Sustainability: A major factor playing into the dynamics of the catering market is a growing demand for sustainability. Contract caterers must find ways to accommodate clients who are becoming more and more concerned about sustainability and environmental issues. The availability of seasonal and local food, organic and vegetarian options, and fair trade are influencing the catering landscape. Creation of new endeavors that ensure ethical responsibility and resource management continue to drive growth in this market.

M&A Scenarios: Consolidation in this market is frequent as the dominant industry players continually seek to expand their brand and global presence, and diversify their services. This also raises the level of competition for M&A transactions. Key priorities include integration of facility services, and customization and personalization, all with the intent of attracting new clientele. There are also slews of contract catering businesses of all sizes around the world, and they are offering products and services that enhance their differentiation, and this creates a market brimming with choices for buyers in this industry. 

Another scenario in this industry that can arise after a company is acquired is that some clients prefer having a relationship with a smaller, independent caterer.
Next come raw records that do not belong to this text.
/-- R98: an edge list arrives `tick` ticks after the node's F(k). A node that has had no frame count since power-up takes bits [15:0] of it
from the first list (DEDUCED, log entry 105). -/
def execEdgeList (cell : Cell) (portB : Bool) (tick : Nat) (bytes : List Byte) (s : State) : Host.Outcome State Fault Refusal :=
  onNode s fun s =>
    let c := cell.val
    let x := getNode s c
    if transparent x || byteAt bytes 0 % 64 != x.pos then fwdDown s c portB .first bytes
    else
      let l := listOf bytes
      let kOk := !x.counted || l.kLo.toNat == x.k % 65536
      let holderOk := match x.token with | some (h, _) => h == l.holder | none => false
      let portOk := match x.serve with | some (p, _) => p == portB | none => false
      if kOk && holderOk && portOk && decide (tick < x.ticks) && x.rxList.isNone &&
          listFormOk bytes (windowTicks x (x.k + 1)) then
        modNode s c fun y => { y with
          rxList := some (l, y.ticks - tick)
          path := some l.path
          ignoreMarks := false
          counted := true
          k := if y.counted then y.k else y.k - y.k % 65536 + l.kLo.toNat }
      else s

/-- R115, R116: edge `index` of the window fires; `delay` is its measured delay. -/
def execEdgeFire (cell : Cell) (index : Nat) (delay : Half) (s : State) : Host.Outcome State Fault Refusal :=
  onNode s fun s =>
    let x := getNode s cell
    match (schedule x)[index]? with
    | some e =>
      if x.mode = .run ∧ !x.fired.contains index then
        modNode s cell fun x => { fireEdge x e delay with fired := index :: x.fired }
      else s
    | none => s

/-- R75, R101, Table 04-12: PARK. -/
def execPark (cell : Cell) (portB : Bool) (bytes : List Byte) (s : State) : Host.Outcome State Fault Refusal :=
  onNode s fun s =>
    let c := cell.val
    let x := getNode s c
    let t := byteAt bytes 0 % 64
    let ok := shortOk x.coding bytes && (!x.coding || ((decide (t ≤ 47) || t == 0x3F) && fieldAt bytes 4 2 == 0))
    if !ok then s
    else
      let s1 := fwdPark s c portB bytes
      if transparent x || !(t == 0x3F || t == x.pos) then s1
      else modNode s1 c fun y =>
        let z := { gatesOff y with mode := .parked, armAt := none }
        if t = y.pos ∧ bitAt (byteAt bytes 0) 6 then startClose z else z

/-- R109, R110: a D-MARK, with its arrival in node time (1/64 ns from F(k)). A forwarding node adds its residence, which is its own: a
free value. A node that is not time-locked takes the frame length from the marks it tracks (DEDUCED, log entry 89). A mark of
another holder is forwarded and not followed (DESIGN CHOICE, log entry 97). -/
def execDMark (cell : Cell) (portB : Bool) (markRx : Int) (bytes : List Byte) (s : State) : Host.Outcome State Fault Refusal :=
  onNode s fun s =>
    let c := cell.val
    let x := getNode s c
    let corr := sx 32 (fieldAt bytes 2 4)
    let holderOk := match x.token with | some (h, _) => h == bitAt (byteAt bytes 0) 4 | none => true
    if !shortOk x.coding bytes ∨ byteAt bytes 0 % 16 ≠ 1 then s
    else
      let (r, s0) := draw s
      let s1 := fwdDown s0 c portB .mark (markPlus x.coding bytes r)
      let servesMe := match x.serve with | some (p, _) => p == portB | none => false
      if transparent x || !servesMe || !holderOk then s1
      else modNode s1 c fun y =>
        let z := { y with markRx := markRx, corrDn := corr, noMark := 0, len := if y.locked then y.len else s.frame.len }
        match y.path with
        | none => z
        | some p =>
          if y.ignoreMarks then z
          else
            let e := markRx - corr - p
            unlockCheck (lockCheck { z with
              err := if y.mode = .run then e - clampI (-8) 8 e else 0
              good := if absI e ≤ 64 then min 16 (z.good + 1) else 0
              bad := if 128 < absI e then min 4 (z.bad + 1) else 0 })

/-- R110: 16 consecutive D-MARKs within 1 ns. -/
def execNodeTimeLockAcquired (cell : Cell) (s : State) : Host.Outcome State Fault Refusal :=
  onNode s fun s => modNode s cell lockCheck

/-- R110: time lock is lost. -/
def execNodeTimeLockLost (cell : Cell) (s : State) : Host.Outcome State Fault Refusal :=
  onNode s fun s => modNode s cell unlockCheck

/-- Table 04-12: the node's own DC link stands above its hard limit (identity bytes 20–21). -/
def execNodeDcOverLimit (cell : Cell) (volts : Nat) (s : State) : Host.Outcome State Fault Refusal :=
  onNode s fun s => modNode s cell fun x =>
    let lim := Config.nodeByte cell 20 % 256 + 256 * (Config.nodeByte cell 21 % 256)
    if x.mode ≠ .init ∧ lim < volts then startClose (toSafe x) else x

/-- R107: at head_start the node sends its U-MARK and its head, 7 slabs or 11 blocks, behind a forwarded part in progress (R95). -/
def execNodeHeadSlot (cell : Cell) (respTime : Nat) (s : State) : Host.Outcome State Fault Refusal :=
  onNode s fun s =>
    let c := cell.val
    let x := getNode s c
    match slotPort x with
    | none => s
    | some p =>
      let h := match x.token with | some (b, _) => b2n b | none => 0
      let hd := nodeHead x p respTime
      let m := markB x.coding (leB 1 (2 + 16 * h) ++ leB 1 x.pos ++ leB 4 0)
      modNode (sendOwn s c p [(.mark, m), (.first, hd)]) c fun y => { y with
        headSent := some hd
        tOn := []
        tOff := []
        ilock := 0
        tripSince := 0 }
They do not wish to be “just another number” to a large catering firm. This creates great business opportunities for the niche players, especially as the other small boutique caterers are being bought up and disappearing. This particular environment also creates the potential for catering business leaders to exit their existing companies and create new independent ventures.

Entry Challenges: There are several barriers to market entry that caterers face when trying to establish a new business. These factors include the growing cost of operations due to food price inflation, regulation, rising labor costs, the need for more technology, and changing contractual relationships.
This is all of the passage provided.